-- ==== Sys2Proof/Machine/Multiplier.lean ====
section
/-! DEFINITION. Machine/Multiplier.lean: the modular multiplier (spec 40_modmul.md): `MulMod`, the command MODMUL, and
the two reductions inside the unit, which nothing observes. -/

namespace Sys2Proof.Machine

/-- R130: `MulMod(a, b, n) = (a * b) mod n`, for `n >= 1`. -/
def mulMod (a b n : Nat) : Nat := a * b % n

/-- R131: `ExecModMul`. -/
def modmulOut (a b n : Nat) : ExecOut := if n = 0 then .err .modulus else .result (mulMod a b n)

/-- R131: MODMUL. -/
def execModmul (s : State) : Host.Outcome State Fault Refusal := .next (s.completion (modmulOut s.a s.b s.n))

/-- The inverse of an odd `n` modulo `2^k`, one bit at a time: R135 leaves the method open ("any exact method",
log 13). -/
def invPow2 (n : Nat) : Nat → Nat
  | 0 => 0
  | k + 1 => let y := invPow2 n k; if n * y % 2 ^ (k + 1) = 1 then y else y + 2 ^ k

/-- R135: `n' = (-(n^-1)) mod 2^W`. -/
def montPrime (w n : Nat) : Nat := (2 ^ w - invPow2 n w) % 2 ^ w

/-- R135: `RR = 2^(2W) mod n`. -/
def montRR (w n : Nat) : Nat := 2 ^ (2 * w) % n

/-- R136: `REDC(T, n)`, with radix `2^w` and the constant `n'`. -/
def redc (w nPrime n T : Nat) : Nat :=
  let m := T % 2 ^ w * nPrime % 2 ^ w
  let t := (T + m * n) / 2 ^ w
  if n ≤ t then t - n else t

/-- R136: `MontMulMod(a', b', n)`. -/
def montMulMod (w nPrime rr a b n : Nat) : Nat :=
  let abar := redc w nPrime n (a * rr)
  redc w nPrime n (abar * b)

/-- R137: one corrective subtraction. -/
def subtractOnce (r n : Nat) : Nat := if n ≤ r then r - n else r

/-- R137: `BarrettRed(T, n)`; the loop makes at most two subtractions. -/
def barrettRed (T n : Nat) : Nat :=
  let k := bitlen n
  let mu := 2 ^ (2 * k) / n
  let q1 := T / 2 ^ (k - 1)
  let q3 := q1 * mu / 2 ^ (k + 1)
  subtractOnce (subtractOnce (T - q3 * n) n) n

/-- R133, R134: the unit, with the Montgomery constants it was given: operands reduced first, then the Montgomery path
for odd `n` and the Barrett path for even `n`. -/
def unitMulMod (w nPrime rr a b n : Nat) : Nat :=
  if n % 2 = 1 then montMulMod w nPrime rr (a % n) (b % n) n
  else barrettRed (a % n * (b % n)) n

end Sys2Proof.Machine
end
-*-*-
● **Task goal**: Begin at the line containing "R131: MODMUL. -/" and reproduce each line through the end of the records above.

● **Result below**:
/-- R131: MODMUL. -/
def execModmul (s : State) : Host.Outcome State Fault Refusal := .next (s.completion (modmulOut s.a s.b s.n))

/-- The inverse of an odd `n` modulo `2^k`, one bit at a time: R135 leaves the method open ("any exact method",
log 13). -/
def invPow2 (n : Nat) : Nat → Nat
  | 0 => 0
  | k + 1 => let y := invPow2 n k; if n * y % 2 ^ (k + 1) = 1 then y else y + 2 ^ k

/-- R135: `n' = (-(n^-1)) mod 2^W`. -/
def montPrime (w n : Nat) : Nat := (2 ^ w - invPow2 n w) % 2 ^ w

/-- R135: `RR = 2^(2W) mod n`. -/
def montRR (w n : Nat) : Nat := 2 ^ (2 * w) % n

/-- R136: `REDC(T, n)`, with radix `2^w` and the constant `n'`. -/
def redc (w nPrime n T : Nat) : Nat :=
  let m := T % 2 ^ w * nPrime % 2 ^ w
  let t := (T + m * n) / 2 ^ w
  if n ≤ t then t - n else t

/-- R136: `MontMulMod(a', b', n)`. -/
def montMulMod (w nPrime rr a b n : Nat) : Nat :=
  let abar := redc w nPrime n (a * rr)
  redc w nPrime n (abar * b)

/-- R137: one corrective subtraction. -/
def subtractOnce (r n : Nat) : Nat := if n ≤ r then r - n else r

/-- R137: `BarrettRed(T, n)`; the loop makes at most two subtractions. -/
def barrettRed (T n : Nat) : Nat :=
  let k := bitlen n
  let mu := 2 ^ (2 * k) / n
  let q1 := T / 2 ^ (k - 1)
  let q3 := q1 * mu / 2 ^ (k + 1)
  subtractOnce (subtractOnce (T - q3 * n) n) n

/-- R133, R134: the unit, with the Montgomery constants it was given: operands reduced first, then the Montgomery path
for odd `n` and the Barrett path for even `n`. -/
def unitMulMod (w nPrime rr a b n : Nat) : Nat :=
  if n % 2 = 1 then montMulMod w nPrime rr (a % n) (b % n) n
  else barrettRed (a % n * (b % n)) n

end Sys2Proof.Machine
end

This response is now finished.